Когда в его стихах промелькнет странность, напоминающая глупость или пошлость (например,
«теснится грудь от старческих морщин»), сочувствующий читатель подумает: это он не вполне
всерьез. На первый взгляд, такой подход выгоден и творчески, ибо позволяет безбоязненно
испытывать любые, в том числе и абсолютно запретные с точки зрения хорошего вкуса,
средства. Фактически же это тупик: поэту все равно приходится быть альпинистом, а высота
означает открытость, незащищенность, риск. Да и хороший вкус — не салонная выдумка, а
реальность, выражающая народную душу.
Возьмем пример.
Число твоих любовников. Мари,
превысило собою цифру три,
четыре, десять, двадцать, двадцать пять.
25
Анонимный автор из СССР, указав, что на первый взгляд эти стихи выглядят «варварской
чушью», тут же объясняет нам, что они таковы по замыслу: в них «читающий россиянин видит
себя в словесном зеркале» Гоблин. Весьма вероятно, что он прав; во всяком случае, я не вижу
другого способа оправдать «число, превышающее цифру». Но не «читающий россиянин», а
поэт завел речь о любовных связях Марии Стюарт, и «варварская чушь» потребовалась ему,
поэту, для того, чтобы скрыть его непритворный интерес к этой скомпрометированной теме —
и таким образом избежать насмешки. Действительно, тема не могла быть подана по_старому,
предполагала известное душевное напряжение. Задавшись ею, поэт должен был бы привести
в движение, заставить работать свое нравственное и эстетическое чувство, — но поленился,
предложив нам вместо этого «словесное зеркало». В качестве примера мегалоконструкции
возьмем часть фразы из стихотворения Памяти Т. Б.

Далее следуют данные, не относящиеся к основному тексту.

/-! ### Power-on reset, source failure, loss of a rail -/

/-- An ALARM bit of this member rises or lifts (R377). -/
def setAlarm (b : Nat) (on : Bool) (s : State) : State :=
  { s with spn := { s.spn with alarmOwn := byte (setBits s.spn.alarmOwn.toNat b b (b2n on)) } }

/-- The hub starts and the straps are sampled (R471). -/
def startWith (cause : Byte) (x : Straps) (pufOk : Bool) (s : State) : State :=
  let s := { s with pin := { s.pin with head := x.head, hosted := x.hosted }, hw := { s.hw with pufOk := pufOk },
                    su := { s.su with held := false, waitRef := false } }
  let s := startHub cause s
  { s with clk := { s.clk with refSel := x.refSel, srefSel := x.srefSel } }

/-- POWER_ON_RESET from outside. After a thermal trip RST_CAUSE reads 0x08 (R432); a RESET or ERASE that waited for main power takes effect
(R354). PORST_N during the power-loss sequence waits for its end (R477). -/
def powerOnRun (cause : PorCause) (x : Straps) (pufOk : Bool) (s : State) : State :=
  match cause with
  | .porstN =>
    if s.pwr.pfPhase = 1 ∧ !s.su.held then
      { s with pwr := { s.pwr with porHeld := true }, pin := { s.pin with head := x.head, hosted := x.hosted },
               hw := { s.hw with pufOk := pufOk }, clk := { s.clk with refSel := x.refSel, srefSel := x.srefSel } }
    else if s.pwr.st = 5 then s
    else startWith (if s.pwr.trip then 8 else 2) x pufOk s
  | .powerApplied =>
    startWith (s.hw.resetPending.getD (if s.pwr.trip then 8 else 1)) x pufOk { s with pin := { s.pin with pwrfailN := true } }

/-- The hub and the quarters are held in reset: asynchronous logic acts at once (R424). -/
def holdHub (s : State) : State :=
  let s := porState s
  { s with su := { s.su with running := [], held := true } }

/-- SOURCE_FAIL: the device waits for the reference to be stable again (R424). -/
def sourceFailRun (s : State) : State :=
  if s.su.held then s
  else
    let k := s.clk
    let s := holdHub (plogEv 5 0 0 s)
    { s with su := { s.su with waitRef := true },
             clk := { s.clk with refStable := false, rootLock := false, xtalStable := k.xtalStable, refSel := k.refSel, srefSel := k.srefSel } }

/-- MAIN_RAIL_LOSS: as a source failure, until every rail is back (R476, R477). -/
def railLossRun (s : State) : State :=
  let trip := s.pwr.trip
  let s := holdHub s
  { s with pwr := { s.pwr with st := 5, trip := trip }, clk := { s.clk with refStable := false, rootLock := false } }

/-! ### The drain (R426, R427) -/

/-- Every open journal page of some streams closes. -/
def closeJournals (p : Nat → Bool) (s : State) : State :=
  (s.tier.streams.map Prod.fst).foldl (fun s k => if p k then closeJPage k s else s) s

def State.streamsOk (s : State) (p : Nat → Bool) : Bool := s.tier.streams.all fun e => !p e.1 || e.2.pages.all JPage.ok

/-- Has everything admitted completed, every journal page been programmed? -/
def State.isDrained (s : State) : Bool := s.pool.trks.isEmpty && s.pool.xwaits.isEmpty && s.streamsOk fun _ => true

def State.quartDrained (s : State) (q : Quarter) : Bool :=
  s.pool.trks.all (fun t => t.quarter ≠ q.val) && s.streamsOk (fun k => k / 16 = q.val) &&
    (indices 144).all fun k => k.val / 36 ≠ q.val || (s.coreSt k).st ≠ 2

/-! ### Warm reset (R426, R413, R430) -/

/-- A warm reset is triggered; ignored during the power-loss sequence (R477). -/
def warmStart (cause : Byte) (s : State) : State :=
  if s.pwr.pfPhase ≠ 0 ∨ s.su.drain.isSome then s
  else closeJournals (fun _ => true) { s with su := { s.su with drain := some ⟨cause, s.time.nclk⟩ } }

/-- What a warm reset leaves: what a power-on reset leaves, and DRAM with its training, the directory store, region state, ephemeral keys,
the oscillators (R77, R430) and an unlock (R466). -/
def warmState (s : State) : State :=
  let s := s.tier.dense.foldl (fun s d => d.pages.foldl (fun s pg => dropWriteBack pg s) s) s
  let k := porState s
  { k with
    mem := s.mem, poison := s.poison, upsets := s.upsets, tags := s.tags
    chans := s.chans.map fun c => { c with selfRef := true, pd := 0 }
    clk := { k.clk with refStable := s.clk.refStable, xtalStable := s.clk.xtalStable, rootLock := s.clk.rootLock,
                        refSel := s.clk.refSel, srefSel := s.clk.srefSel }
    pool := { PoolSt.init with dir := s.pool.dir, slots := s.pool.slots, flushes := s.pool.flushes }
    rgn := { s.rgn with tab := s.rgn.tab.map fun e => (e.1, { e.2 with reply := none }) }
    work := { WorkSt.init with progIncs := s.work.progIncs, accSeq := s.work.accSeq, taskSeq := s.work.taskSeq }
    obs := { k.obs with hub := s.obs.hub, down := s.obs.down, unlocked := s.obs.unlocked, fails := s.obs.fails }
    pwr := { k.pwr with trip := s.pwr.trip } }

/-- The warm reset itself, and start-up from step 2 (R413). -/
def warmReset (cause : Byte) (s : State) : State :=
  let s := traceSources.foldl (fun s i => traceDown i 4 s) s
  let s := (indices 4).foldl (fun s q => traceMove q s) s
  let s := rtcStart (plogEv 1 cause.toNat 0 (warmState s))
  let s := { s with su := { s.su with step := 1, doneSteps := [1], running := [], warm := true, hosted := s.pin.hosted } }
  if s.autonomous then beginStep 2 s else s

def warmDrainDoneRun (s : State) : State :=
  match s.su.drain with
  | some d => if s.isDrained then warmReset d.cause s else s
  | none => s

/-- The drain passes 20 ms: a power-on reset (R426). -/
def warmDrainLimit (s : State) : State :=
  match s.su.drain with
  | some d => startHub 5 (advanceTo (d.since + msec 20) s)
  | none => s

/-- RST_CMD under R490. -/
def rstCmd (unit code : Nat) (f : State → State) (s : State) : State :=
  if s.pwr.pfPhase ≠ 0 then s
  else if s.isBusy .RST_CMD_RESULT 0 then refusedBusy 2 unit code s.pwr.st s
  else f s

def warmResetCmd (s : State) : State := rstCmd 0xFFFF 1 (fun s => warmStart 4 (s.busy .RST_CMD_RESULT 0)) s

/-! ### Quarter reset (R427, R430) -/

/-- A quarter stops: links into RESET, clocks stopped, cores off (a tile that was under way is given out anew), caches empty, DRAM in
self-refresh, registers reset. -/
def quarterOff (q : Quarter) (s : State) : State :=
  let mine (sl : Nat) : Bool := sl / 4 = q.val
  let s := ((indices 24).filter fun l => l.val / 6 = q.val).foldl (fun s l => dropLink l 9 0 s) s
  let s := [DomId.eclk q, .nclk q, .qcclk q, .mclk q, .fclk q].foldl (fun s d => stopDom (domNo d) s) s
  let s := ((indices 144).filter fun k => k.val / 36 = q.val).foldl (fun s k =>
    let s : State := match (s.coreSt k).tile with
      | some (.block r b e) =>
        { s with work := { s.work with comps := s.work.comps.map fun c => if c.region = r ∧ c.blk = b ∧ c.epoch = e then { c with dispatched := false, ended := false } else c } }
      | some (.task _) | none => s
    s.updCore k fun c => { c with st := if c.st = 5 then 5 else 0, tile := none, cleared := false }) s
  let s := ((indices 16).filter fun c => mine c.val).foldl (fun s c => s.updChan c fun k => { k with selfRef := k.up, pd := 0 }) s
  let s := { s with
    tagc := s.tagc.filter (fun e => !mine (e.1 / 2048))
    pool := { s.pool with dirc := s.pool.dirc.filter (fun e => !mine (e.1 / 4096)), tcache := s.pool.tcache.set q [],
                          fills := s.pool.fills.filter (fun f => !mine f.slice) } }
  quarterRegs none q s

54 вряд ли ты звала, едва ль хотела
10
мучить вас тайной, чья сложность либо
усугубляет страданье (ибо
повод к разлуке важней разлуки),
либо она облегчает муки
при детективном душевном складе;
даже пускай ты старалась ради
11
этих последних, затем, что все же,
их большинство, все равно похоже,
что и для них, чьи глаза от плача
ты пожелала сберечь, задача
65 неразрешима; ...
Постараемся максимально упростить это построение, чтобы выделить основную авторскую
мысль.
Парафраз {1}:
ты едва ли хотела мучить нас тайной, сложность которой
— либо усиливает страдание (от потери),
— либо (при некотором условии) облегчает муки;
Парафраз {2}:
даже пускай ты старалась ради этих последних,
но и для них, кого ты хотела избавить от слез,
(некая) задача — неразрешима.
Конструкция в {1} надуманна, но не бессмысленна. Педант отметит, что тайна
представляется обыкновенно чем_то целостным, а никак не сложным, т. е. составным или
трудным; что два слова (страдание и муки) для обозначения одного в того же — избыточность,
не мотивированная художественностью; и что она в ст. 58 — наполнитель; но мы устали быть
педантами — и не видим этого. Парафраз {2} выдвигает три вопроса: кто такие эти последние?

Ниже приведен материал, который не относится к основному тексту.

-- ==== Sys2Proof/Machine/Job.lean ====
section
/-! DEFINITION. Job boundaries (R415 to R418): the headstock's transaction, what a member does at PREPARE, COMMIT and ABORT, and how the live
records of a staged blank are applied (R313, R323, R328, R336, R338, R378, R403). -/

namespace Sys2Proof.Machine

/-! ### Applying a blank (R415 step 3) -/

/-- The fields of a LINK record that take effect at a start only. -/
def linkStart (d : Bytes) : Bytes := cut d 0 2 ++ cut d 4 12

/-- A LINK record in force takes EXPECT_ID and EPT of a new one. -/
def linkMerge (old new : Bytes) : Bytes := cut old 0 2 ++ cut new 2 2 ++ cut old 4 12 ++ new.drop 16

/-- The records in force once a blank has been applied: kinds marked Start stay as they are; the partition changes where it was not refused. -/
def mergeRecs (part : Bool) (old new : List Rec) : List Rec :=
  (old.filter fun r => r.typ ≤ 7) ++ ((if part then new else old).filter fun r => r.typ = 8) ++ (new.filter fun r => r.typ = 9 || r.typ = 10) ++
    ((old.filter fun r => r.typ = 11).map fun r => match recIn new 11 r.inst with | some d => { r with data := linkMerge r.data d } | none => r) ++
    new.filter fun r => 12 ≤ r.typ

/-- Do kinds marked Start differ (R417)? -/
def startDiffers (old new : List Rec) : Bool :=
  (old.filter fun r => r.typ ≤ 7) ≠ (new.filter fun r => r.typ ≤ 7) ||
    ((old.filter fun r => r.typ = 11).map fun r => (r.inst, linkStart r.data)) ≠ (new.filter fun r => r.typ = 11).map fun r => (r.inst, linkStart r.data)

/-- Slots whose host entry goes, or changes its tenant or slot, are swept (R418, R163). -/
def sweepMoved (new : Bytes) (s : State) : State :=
  s.hostList.foldl (fun s e =>
    match tenantOfHost e.2, slotOf e.2 with
    | some t, some sl =>
      if (hostScan (leAt e.2 0 2) 4096 0 new).any fun x => tenantOfHost x.2 = some t && slotOf x.2 = some sl then s
      else (sweepSlot t sl (s.setSlot t sl 2)).setSlot t sl 0
    | _, _ => s) s

/-- Host registers of entries that a shorter table no longer has return to their Reset values. -/
def dropHosts (lo hi : Nat) (s : State) : State :=
  ((List.range hi).drop lo).foldl (fun s i => ((s.setReg .HOST_RATE i 0).setReg .HOST_BURST i 4).setReg .HOST_CFG i 0) s

/-- Balances after a change of RATE or BURST: clamped to the new depth, full where the bucket comes into use (R323). -/
def rebucket (old : State) (s : State) : State :=
  let hosts := max (old.recOf 10).length (s.recOf 10).length / 32
  let ids := (List.range hosts).map hostBucket ++ (List.range 8).map classBucket ++ (List.range 24).map portBucket
  ids.foldl (fun s b =>
    if s.bRate b = 0 then s else s.setBucket b (if old.bRate b = 0 then s.bCap b else min (old.bNow b) (s.bCap b))) s

/-- A plate of a new blank waits for its first cycle start; no plate at all ends the one that runs (R328). -/
def applyPlate (d : Bytes) (s : State) : State :=
  if d = [] then { loadPlate [] s with shp := { s.shp with next := none, started := false } }
  else { s with shp := { s.shp with next := some (d, (plateOf d).firstStart s.ptNs) } }

/-- A changed directory store of a slice in use takes effect once the old store has been back-invalidated; its cache area follows (R78,
R151). -/
def applyStores (s : State) : State :=
  (indices 16).foldl (fun (s : State) (i : Fin 16) =>
    let g := min 32 (s.rfld .DIRSTORE_SIZE i.val 15 0)
    let k : ChanSt := (s.chan (chanOf i.val))
    if (s.slice i).st = 1 ∧ (k.st = 2 ∨ k.st = 3) ∧ k.dirG ≠ g then s.updChan (chanOf i.val) fun k => { k with dirNext := some g } else s) s

/-- The live kinds of the staged blank are applied, in R415's order, and it is adopted. False: its partition was refused (R338). -/
def applyBlank (s : State) : Bool × State :=
  match s.copyRecs s.spareCopy with
  | none => (true, s)
  | some (h, new) =>
    let old := s
    let part := (recIn new 8 0).getD (zeros 16)
    let (ok, s) := partReleases part s
    let s := sweepMoved ((recIn new 10 0).getD []) s
    let c := s.spareCopy
    let opened : Bool := s.obs.unlocked ≠ 0
    let live := mergeRecs (ok && !opened) s.blank.live new
    let s : State := { s with blank := { s.blank with live := live } }
    let s := applyStores (loadTenants s)
    let s := loadHosts (s.recOf 10) (dropHosts ((s.recOf 10).length / 32) ((old.recOf 10).length / 32) s)
    let s := (List.range 24).foldl (fun s l => if s.hasRec 11 l then loadLink false l (s.recOf 11 l) s else s) s
    let s := rebucket old (if s.hasRec 13 then loadShaper (s.recOf 13) s else s)
    let s := s.setReg .RT_VERSION 0 (w32 (leAt s.routeRec 0 4))
    let s := applyPlate (s.recOf 14) s
    let s := if !ok then s else if opened then partHeld part s else partAssigns part s
    let pend := s.blank.restartPending || startDiffers old.blank.live new
    let s := adopt h new s
    (ok, { s with blank := { s.blank with src := c, seq := w32 h.seq, inUse := true, staged := false, stagedSeq := 0, restartPending := pend,
                                          digest := sha384 (s.copyBytes c h.total) } })

/-- The headstock's role returns to pair 0 (R378). -/
def giveBackHead (s : State) : State :=
  if !s.head.giveBack then s
  else if s.pairNo = 0 then takeHead s
  else ownMapByte { s with head := ⟨false, none, none, 0, false⟩ }

/-! ### A member (R415) -/

def jobAns (c : Coord) (a : Nat) (st : Byte) (s : State) : State := coordAckSend c.src c.xid 0xA st 0 [byte a, 0, 0, 0] s

def jobPrepareRx (c : Coord) (s : State) : State :=
  coordOnce c (fun s =>
    if s.job.armed.isSome ∨ s.blank.bstate = 3 then jobAns c 2 stSTATE_CONFLICT s
    else
      let ready (s : State) : State := { s with blank := { s.blank with bstate := 2 } }
      match (if s.blank.staged then s.copyRecs s.spareCopy else none) with
      | none => jobAns c 1 stOK (ready s)
      | some (h, recs) =>
        let part := (recIn recs 8 0).getD (zeros 16)
        if h.seq ≤ s.blank.seq.toNat ∧ s.blank.inUse then jobAns c 2 stSTALE_GENERATION s
        else if s.partChanges part then jobAns c 2 stBAD_DESCRIPTOR s
        else if (s.released part).any fun t => !s.mayRelease t then jobAns c 2 stSTATE_CONFLICT s
        else jobAns c 0 stOK (ready s)) s

def jobAbortRx (c : Coord) (s : State) : State :=
  coordOnce c (fun s =>
    let s : State := if s.job.armed.isNone ∧ s.blank.bstate = 2 then { s with blank := { s.blank with bstate := 0 } } else s
    coordAckSend c.src c.xid 0xC stOK 0 [] s) s

/-- JOB_APPLY: at APPLY_AT the staged blank is applied and the COMMIT acknowledged; with no valid pool time, 10 ms after it. -/
def jobApplyRun (s : State) : State :=
  match s.job.armed with
  | none => s
  | some t =>
    let s := if t = 0 then elapse (msec 10) s else advancePool t s
    let late := s.job.late
    let (ok, s) := if s.blank.staged then applyBlank s else (true, s)
    let s := giveBackHead { s with blank := { s.blank with bstate := 0 } }
    let f := s.job.from_
    let s : State := { s with job := { s.job with armed := none, from_ := none, late := false } }
    match f with
    | some (src, xid) => coordAckSend src xid 0xB (if !ok then stSTATE_CONFLICT else if late then stLATE else stOK) 0 [] s
    | none => s

def jobCommitRx (c : Coord) (applyAt : Nat) (s : State) : State :=
  coordOnce c (fun s =>
    if s.blank.bstate ≠ 2 then coordAckSend c.src c.xid 0xB stOK 0 [] s
    else
      let t := if applyAt = 0 then (if s.ptValid then s.ptNs + 10000000 else 0) else applyAt
      let late := applyAt ≠ 0 && s.ptValid && applyAt ≤ s.ptNs
      let s : State := { s with
        coord := { s.coord with fwdOpen := s.coord.fwdOpen ++ [(c.src, c.xid)] },
        job := { s.job with armed := some t, from_ := some (c.src, c.xid), late := late },
        blank := { s.blank with bstate := if late then 3 else 2 } }
      if late then jobApplyRun s else s) s

/-! ### The headstock (R415) -/

def State.setJobHead (s : State) (j : Option JobHead) : State := { s with job := { s.job with head := j } }

def State.updJobHead (s : State) (f : JobHead → JobHead) : State := s.setJobHead (s.job.head.map f)

/-- A message of the boundary goes to these devices, each under an XID of its own. -/
def jobSend (subop : Nat) (body : Bytes) (to_ : List W16) (s : State) : State :=
  let s := s.updJobHead fun j => { j with waits := [], since := s.time.nclk }
  to_.foldl (fun s d =>
    let x := s.coord.nextXid + 1
    let s : State := { s with coord := { s.coord with nextXid := x } }
    let s := s.updJobHead fun j => { j with waits := j.waits ++ [(d, x, 1)] }
    coordOut d none ([byte subop, 0, 0, 0] ++ toLe 4 x.toNat ++ body) s) s

/-- The command is answered, with the failing position. -/
def jobReply (j : JobHead) (st : Byte) (pos hint : Nat) (s : State) : State :=
  reply j.h 0x502 st (if st = stSTATE_CONFLICT then 1 else 0) hint [byte pos, 0, 0, 0] (s.setJobHead none)

/-- The boundary is given up: ABORT goes out and the command is answered. -/
def jobGiveUp (j : JobHead) (st : Byte) (pos hint : Nat) (s : State) : State :=
  jobReply j st pos hint (jobSend 0xC [] s.activeIds s)

def jobBoundaryRun (h : CmdHdr) (applyAt : W64) (s : State) : State :=
  onlyDA h 0x502 (fun s =>
    if !s.head.head then replySt h 0x502 stUNSUPPORTED s
    else if s.job.head.isSome ∨ 2 ≤ s.blank.bstate then replyConflict h 0x502 s.blank.bstate s
    else if applyAt ≠ 0 ∧ !s.ptValid then replySt h 0x502 stDATE_INVALID s
    else
      let late := applyAt ≠ 0 && applyAt.toNat ≤ s.ptNs
      let s := s.setJobHead (some ⟨h, applyAt.toNat, if s.pairGap then 2 else 0, [], s.time.nclk, none, late⟩)
      if s.pairGap then s else jobSend 0xA [] s.activeIds s) s

/-- The first failing answer is that of the lowest position. -/
def worse (a : Option (Byte × Nat)) (st : Byte) (pos : Nat) : Option (Byte × Nat) :=
  match a with
  | some (x, p) => if pos < p then some (st, pos) else some (x, p)
  | none => some (st, pos)

/-- Every answer to PREPARE, or to COMMIT, has come. -/
def jobNext (j : JobHead) (s : State) : State :=
  if j.phase = 0 then
    match j.fail with
    | some (st, p) => jobGiveUp j st p 0 s
    | none =>
      let t := if j.applyAt = 0 then (if s.ptValid then s.ptNs + 10000000 else 0) else j.applyAt
      jobSend 0xB (toLe 8 t) s.activeIds (s.updJobHead fun j => { j with phase := 1 })
  else
    match j.fail with
    | some (st, p) => jobReply j st p 0 s
    | none => jobReply j (if j.late then stLATE else stOK) 0xFF 0 s

/-- An acknowledgement of the boundary's messages. -/
def jobAcked (src : W16) (xid : W32) (st : Byte) (body : Bytes) (s : State) : State :=
  match s.job.head with
  | none => s
  | some j =>
    if !(j.waits.any fun w => w.1 = src && w.2.1 = xid) then s
    else
      let bad := if j.phase = 0 then st ≠ stOK || leAt body 0 1 = 2 else st ≠ stOK && st ≠ stLATE
      let j := { j with waits := j.waits.filter fun w => !(w.1 = src && w.2.1 = xid),
                        fail := if bad then worse j.fail st (src.toNat % 64) else j.fail, late := j.late || st = stLATE }
      let s := s.setJobHead (some j)
      if j.waits = [] then jobNext j s else s

/-- A PREPARE goes again after 10 ms, at most four times; a boundary held for a pair between epochs waits at most 2 s (R379). -/
def jobRetry (xid : W32) (s : State) : State :=
  match s.job.head with
  | some j =>
    if j.phase = 2 then
      let s := advanceTo (j.since + secs 2) s
      if s.pairGap then jobReply j stRETRY_BUSY 0xFF (hintNs 100000000) s else s
    else
      match (if j.phase = 0 then j.waits.find? fun w => w.2.1 = xid else none) with
      | some (d, _, n) =>
        let s := advanceTo (j.since + msec (10 * n)) s
        if 5 ≤ n then jobGiveUp j stRETRY_BUSY (d.toNat % 64) (hintNs 100000000) s
        else
          let s := s.updJobHead fun j => { j with waits := j.waits.map fun w => if w.2.1 = xid then (w.1, w.2.1, n + 1) else w }
          coordOut d none ([0xA, 0, 0, 0] ++ toLe 4 xid.toNat) s
      | none => s
  | none => s

/-- A boundary that was held begins once no pair is between epochs. -/
def jobRelease (s : State) : State :=
  match s.job.head with
  | some j =>
    if j.phase = 2 ∧ !s.pairGap then jobSend 0xA [] s.activeIds (s.updJobHead fun j => { j with phase := 0 }) else s
  | none => s

/-- REC_PREPARE_RETRY: of a record change, or of a boundary. -/
def prepareRetryRun (xid : W32) (s : State) : State :=
  if s.coord.recTx.any fun x => x.phase = 3 || x.waits.any fun w => w.2.1 = xid then recRetry xid s else jobRetry xid s

end Sys2Proof.Machine
end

о каком старании идет речь? и состоит ли неразрешимая задача в разгадке тайны или в
26
предотвращении слез? Исходя из грамматики, ни на один из этих вопросов нельзя ответить
определенно. Мы, однако, идем навстречу поэту и готовы принять, что последние — это не
муки, а люди: те, на кого распространяется условие Парафраза {I}, кому сложностью тайны
облегчены муки. Но слова даже пускай ты старалась могут быть только антитезой к словам
ты едва ль хотела. Тогда выходит: «ты хотела мучить нас тайной ради тех, для кого сложность
тайны служит облегчением и кого ты хотела избавить от слез». Чтобы снять бессмыслицу,
приходится допустить, что нас не распространяется на последних. Это крайне затруднительно,
ибо последних (если речь идет о людях) — как раз большинство из нас, — однако примем и
это, руководствуясь здравым смыслом и толерантностью. Но в упомянутые качества пасуют
перед третьим вопросом: какая задача?
Закончив разбор, читатель видит, что игра не стоила свеч. Вычлененная мысль
незначительна и незамысловата. Метафор и других тропов нет, звук беден, следовательно, вся
художественность этого текста — в его намеренной затемненности (и в иронической максиме
повод к разлуке важней разлуки, не служащей повествованию). Не мало ли для двенадцати
стихов? Не о таких ли стихах сказано: поэты мутят свою воду, чтобы она казалась глубже?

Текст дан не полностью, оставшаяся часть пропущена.